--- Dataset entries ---

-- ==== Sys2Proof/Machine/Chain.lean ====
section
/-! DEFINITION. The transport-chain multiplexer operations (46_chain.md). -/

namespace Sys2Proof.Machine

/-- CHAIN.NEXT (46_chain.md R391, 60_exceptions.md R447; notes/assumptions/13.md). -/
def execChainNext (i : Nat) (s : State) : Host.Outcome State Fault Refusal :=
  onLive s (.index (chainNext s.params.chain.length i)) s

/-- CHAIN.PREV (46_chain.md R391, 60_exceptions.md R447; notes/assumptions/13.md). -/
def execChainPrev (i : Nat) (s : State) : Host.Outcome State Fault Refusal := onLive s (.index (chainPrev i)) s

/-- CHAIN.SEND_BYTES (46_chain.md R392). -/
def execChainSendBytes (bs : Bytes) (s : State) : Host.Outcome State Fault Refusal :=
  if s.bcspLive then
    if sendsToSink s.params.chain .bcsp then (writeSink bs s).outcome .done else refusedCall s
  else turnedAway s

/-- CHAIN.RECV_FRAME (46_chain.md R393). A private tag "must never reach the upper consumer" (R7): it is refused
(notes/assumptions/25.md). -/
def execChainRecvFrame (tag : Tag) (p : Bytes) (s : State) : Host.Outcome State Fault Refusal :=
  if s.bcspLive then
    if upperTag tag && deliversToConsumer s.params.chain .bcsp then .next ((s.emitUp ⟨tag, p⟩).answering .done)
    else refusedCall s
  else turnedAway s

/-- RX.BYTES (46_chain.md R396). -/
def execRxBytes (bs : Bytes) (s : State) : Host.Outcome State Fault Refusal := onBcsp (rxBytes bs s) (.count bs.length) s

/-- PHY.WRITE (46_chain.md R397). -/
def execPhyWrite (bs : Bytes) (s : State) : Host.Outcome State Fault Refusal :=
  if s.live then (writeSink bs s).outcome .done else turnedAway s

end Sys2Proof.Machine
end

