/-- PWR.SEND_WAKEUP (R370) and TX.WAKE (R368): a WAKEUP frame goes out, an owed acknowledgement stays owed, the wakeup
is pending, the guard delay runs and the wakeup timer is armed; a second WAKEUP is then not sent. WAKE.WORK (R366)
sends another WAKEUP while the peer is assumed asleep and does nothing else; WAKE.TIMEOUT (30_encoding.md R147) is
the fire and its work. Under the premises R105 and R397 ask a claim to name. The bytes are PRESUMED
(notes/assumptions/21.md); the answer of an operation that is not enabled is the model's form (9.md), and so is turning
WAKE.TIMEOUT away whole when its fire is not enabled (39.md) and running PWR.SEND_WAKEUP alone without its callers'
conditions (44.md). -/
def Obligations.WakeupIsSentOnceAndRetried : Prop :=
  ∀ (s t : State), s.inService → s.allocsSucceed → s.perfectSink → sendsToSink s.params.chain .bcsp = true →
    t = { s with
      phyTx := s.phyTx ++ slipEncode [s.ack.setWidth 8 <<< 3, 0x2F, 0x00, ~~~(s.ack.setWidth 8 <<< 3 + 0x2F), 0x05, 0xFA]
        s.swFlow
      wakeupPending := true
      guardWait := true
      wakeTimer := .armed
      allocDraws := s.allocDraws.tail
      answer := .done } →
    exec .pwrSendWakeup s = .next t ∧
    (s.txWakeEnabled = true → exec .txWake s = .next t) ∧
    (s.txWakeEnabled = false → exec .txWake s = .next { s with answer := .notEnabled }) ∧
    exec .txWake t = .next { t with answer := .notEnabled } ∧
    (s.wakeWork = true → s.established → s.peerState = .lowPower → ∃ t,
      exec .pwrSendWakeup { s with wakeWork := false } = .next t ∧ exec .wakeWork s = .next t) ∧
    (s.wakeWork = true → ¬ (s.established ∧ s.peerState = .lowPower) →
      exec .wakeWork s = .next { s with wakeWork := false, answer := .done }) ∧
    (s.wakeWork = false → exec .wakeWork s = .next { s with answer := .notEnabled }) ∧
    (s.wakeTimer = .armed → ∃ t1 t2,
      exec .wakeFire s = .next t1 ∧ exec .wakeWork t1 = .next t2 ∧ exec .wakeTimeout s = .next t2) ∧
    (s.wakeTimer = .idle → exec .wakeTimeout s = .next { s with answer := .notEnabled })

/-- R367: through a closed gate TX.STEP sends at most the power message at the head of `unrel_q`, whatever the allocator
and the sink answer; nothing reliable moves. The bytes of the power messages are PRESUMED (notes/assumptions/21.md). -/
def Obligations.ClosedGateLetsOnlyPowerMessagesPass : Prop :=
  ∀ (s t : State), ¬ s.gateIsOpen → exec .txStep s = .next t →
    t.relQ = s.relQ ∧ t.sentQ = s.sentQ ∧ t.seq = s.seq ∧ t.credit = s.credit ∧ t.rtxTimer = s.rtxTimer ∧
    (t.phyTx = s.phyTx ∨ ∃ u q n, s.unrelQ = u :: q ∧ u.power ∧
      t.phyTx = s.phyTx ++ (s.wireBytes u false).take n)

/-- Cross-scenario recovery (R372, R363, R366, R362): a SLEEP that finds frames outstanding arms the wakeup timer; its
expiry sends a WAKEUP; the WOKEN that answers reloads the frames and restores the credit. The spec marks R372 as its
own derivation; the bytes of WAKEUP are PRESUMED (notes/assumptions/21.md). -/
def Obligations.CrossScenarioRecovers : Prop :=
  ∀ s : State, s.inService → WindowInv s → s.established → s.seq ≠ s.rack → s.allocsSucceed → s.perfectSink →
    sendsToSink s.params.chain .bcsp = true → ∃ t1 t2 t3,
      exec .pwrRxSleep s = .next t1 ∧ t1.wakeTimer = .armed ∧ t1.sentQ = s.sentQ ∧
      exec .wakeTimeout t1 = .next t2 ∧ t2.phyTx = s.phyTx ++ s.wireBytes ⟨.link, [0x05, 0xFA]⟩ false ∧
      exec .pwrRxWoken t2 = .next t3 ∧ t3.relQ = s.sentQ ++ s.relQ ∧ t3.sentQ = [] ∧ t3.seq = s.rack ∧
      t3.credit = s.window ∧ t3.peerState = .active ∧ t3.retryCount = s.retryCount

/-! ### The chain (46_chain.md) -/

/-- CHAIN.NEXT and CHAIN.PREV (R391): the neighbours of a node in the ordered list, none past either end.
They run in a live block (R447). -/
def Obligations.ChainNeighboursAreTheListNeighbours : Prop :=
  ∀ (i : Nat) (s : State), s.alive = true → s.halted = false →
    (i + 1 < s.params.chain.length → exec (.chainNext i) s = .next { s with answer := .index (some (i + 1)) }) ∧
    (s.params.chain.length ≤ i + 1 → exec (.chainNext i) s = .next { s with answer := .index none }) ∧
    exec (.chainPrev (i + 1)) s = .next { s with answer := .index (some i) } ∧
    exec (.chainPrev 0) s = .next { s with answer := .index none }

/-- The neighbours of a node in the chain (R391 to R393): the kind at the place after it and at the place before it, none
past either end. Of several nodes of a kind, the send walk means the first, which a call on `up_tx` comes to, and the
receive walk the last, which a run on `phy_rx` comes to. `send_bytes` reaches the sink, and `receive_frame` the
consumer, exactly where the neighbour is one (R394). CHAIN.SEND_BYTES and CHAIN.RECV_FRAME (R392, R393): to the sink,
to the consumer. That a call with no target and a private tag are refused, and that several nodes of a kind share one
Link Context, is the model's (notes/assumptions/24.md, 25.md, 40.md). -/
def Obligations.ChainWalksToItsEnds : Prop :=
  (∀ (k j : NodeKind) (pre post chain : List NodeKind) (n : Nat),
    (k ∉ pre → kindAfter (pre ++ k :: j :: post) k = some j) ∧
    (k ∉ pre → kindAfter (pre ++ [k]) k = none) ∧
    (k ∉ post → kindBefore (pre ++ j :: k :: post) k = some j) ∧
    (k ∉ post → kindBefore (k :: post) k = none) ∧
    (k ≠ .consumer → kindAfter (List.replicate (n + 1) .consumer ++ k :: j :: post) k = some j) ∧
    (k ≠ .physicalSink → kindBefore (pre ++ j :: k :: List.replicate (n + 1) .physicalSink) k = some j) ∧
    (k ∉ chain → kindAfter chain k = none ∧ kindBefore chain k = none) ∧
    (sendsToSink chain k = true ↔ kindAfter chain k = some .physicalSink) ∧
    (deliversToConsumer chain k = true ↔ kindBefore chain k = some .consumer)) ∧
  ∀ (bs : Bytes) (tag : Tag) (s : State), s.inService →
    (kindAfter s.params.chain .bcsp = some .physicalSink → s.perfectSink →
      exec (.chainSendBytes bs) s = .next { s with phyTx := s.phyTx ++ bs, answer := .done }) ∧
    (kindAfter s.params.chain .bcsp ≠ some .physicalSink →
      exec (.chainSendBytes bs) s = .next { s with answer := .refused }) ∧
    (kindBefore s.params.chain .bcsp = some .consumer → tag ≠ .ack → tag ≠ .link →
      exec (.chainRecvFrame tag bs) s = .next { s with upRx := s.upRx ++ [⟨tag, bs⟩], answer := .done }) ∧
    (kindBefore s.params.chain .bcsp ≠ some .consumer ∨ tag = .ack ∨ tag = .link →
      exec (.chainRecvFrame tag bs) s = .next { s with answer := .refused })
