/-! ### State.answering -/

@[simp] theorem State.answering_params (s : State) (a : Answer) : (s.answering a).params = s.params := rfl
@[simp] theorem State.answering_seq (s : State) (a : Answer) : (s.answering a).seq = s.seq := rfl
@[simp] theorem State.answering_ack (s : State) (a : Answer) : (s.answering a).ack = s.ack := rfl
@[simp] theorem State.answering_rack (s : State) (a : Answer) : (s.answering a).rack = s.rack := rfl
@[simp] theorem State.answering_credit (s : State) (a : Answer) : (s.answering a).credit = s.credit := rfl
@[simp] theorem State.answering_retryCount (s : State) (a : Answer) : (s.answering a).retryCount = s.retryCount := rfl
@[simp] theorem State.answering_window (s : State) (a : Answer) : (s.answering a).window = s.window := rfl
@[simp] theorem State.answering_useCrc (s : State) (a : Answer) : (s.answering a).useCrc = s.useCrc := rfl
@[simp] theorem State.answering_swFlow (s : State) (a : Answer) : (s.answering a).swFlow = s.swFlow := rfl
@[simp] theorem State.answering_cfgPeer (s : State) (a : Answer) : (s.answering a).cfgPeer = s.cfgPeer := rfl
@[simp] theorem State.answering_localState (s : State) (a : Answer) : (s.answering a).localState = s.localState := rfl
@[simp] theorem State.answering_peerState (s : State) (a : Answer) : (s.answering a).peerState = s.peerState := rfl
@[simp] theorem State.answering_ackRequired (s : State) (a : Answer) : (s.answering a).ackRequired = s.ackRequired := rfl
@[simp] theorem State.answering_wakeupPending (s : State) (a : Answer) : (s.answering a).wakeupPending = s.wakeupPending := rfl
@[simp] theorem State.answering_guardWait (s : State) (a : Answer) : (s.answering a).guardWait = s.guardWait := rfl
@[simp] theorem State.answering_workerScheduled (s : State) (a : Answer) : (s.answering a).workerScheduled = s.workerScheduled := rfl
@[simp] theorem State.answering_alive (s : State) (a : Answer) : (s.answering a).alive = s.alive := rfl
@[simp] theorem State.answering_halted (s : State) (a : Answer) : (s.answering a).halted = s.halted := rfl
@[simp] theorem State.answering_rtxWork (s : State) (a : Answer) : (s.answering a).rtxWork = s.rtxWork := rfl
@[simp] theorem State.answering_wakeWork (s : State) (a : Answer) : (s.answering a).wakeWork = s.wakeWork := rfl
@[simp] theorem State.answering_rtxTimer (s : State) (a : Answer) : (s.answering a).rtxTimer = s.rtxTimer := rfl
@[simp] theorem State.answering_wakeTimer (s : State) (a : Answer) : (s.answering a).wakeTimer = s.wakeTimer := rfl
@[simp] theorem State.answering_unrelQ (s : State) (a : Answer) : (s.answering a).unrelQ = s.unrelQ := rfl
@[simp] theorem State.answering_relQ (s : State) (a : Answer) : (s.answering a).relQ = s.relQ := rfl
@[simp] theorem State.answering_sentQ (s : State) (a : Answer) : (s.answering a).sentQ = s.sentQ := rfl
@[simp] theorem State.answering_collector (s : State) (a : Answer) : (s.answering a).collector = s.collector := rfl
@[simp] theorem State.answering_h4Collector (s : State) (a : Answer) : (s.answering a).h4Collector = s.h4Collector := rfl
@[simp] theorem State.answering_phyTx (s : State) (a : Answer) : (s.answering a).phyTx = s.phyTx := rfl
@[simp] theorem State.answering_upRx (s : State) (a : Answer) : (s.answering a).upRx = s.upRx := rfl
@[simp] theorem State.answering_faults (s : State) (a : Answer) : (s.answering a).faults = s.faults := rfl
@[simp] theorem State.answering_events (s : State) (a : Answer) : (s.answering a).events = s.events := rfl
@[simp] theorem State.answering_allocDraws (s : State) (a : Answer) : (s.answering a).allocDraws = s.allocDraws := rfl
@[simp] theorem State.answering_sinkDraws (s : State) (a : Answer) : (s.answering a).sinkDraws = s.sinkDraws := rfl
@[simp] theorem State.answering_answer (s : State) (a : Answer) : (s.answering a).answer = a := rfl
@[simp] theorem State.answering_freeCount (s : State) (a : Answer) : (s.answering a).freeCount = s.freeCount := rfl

--- PROBLEM TO WORK ON ---
Above are the lines; repeat exactly the ones from the line containing "s.halted = false →" down to the line containing "receive walk the", both inclusive.

--- EXPECTED OUTPUT ---
  ∀ (i : Nat) (s : State), s.alive = true → s.halted = false →
    (i + 1 < s.params.chain.length → exec (.chainNext i) s = .next { s with answer := .index (some (i + 1)) }) ∧
    (s.params.chain.length ≤ i + 1 → exec (.chainNext i) s = .next { s with answer := .index none }) ∧
    exec (.chainPrev (i + 1)) s = .next { s with answer := .index (some i) } ∧
    exec (.chainPrev 0) s = .next { s with answer := .index none }

/-- The neighbours of a node in the chain (R391 to R393): the kind at the place after it and at the place before it, none
past either end. Of several nodes of a kind, the send walk means the first, which a call on `up_tx` comes to, and the
receive walk the last, which a run on `phy_rx` comes to. `send_bytes` reaches the sink, and `receive_frame` the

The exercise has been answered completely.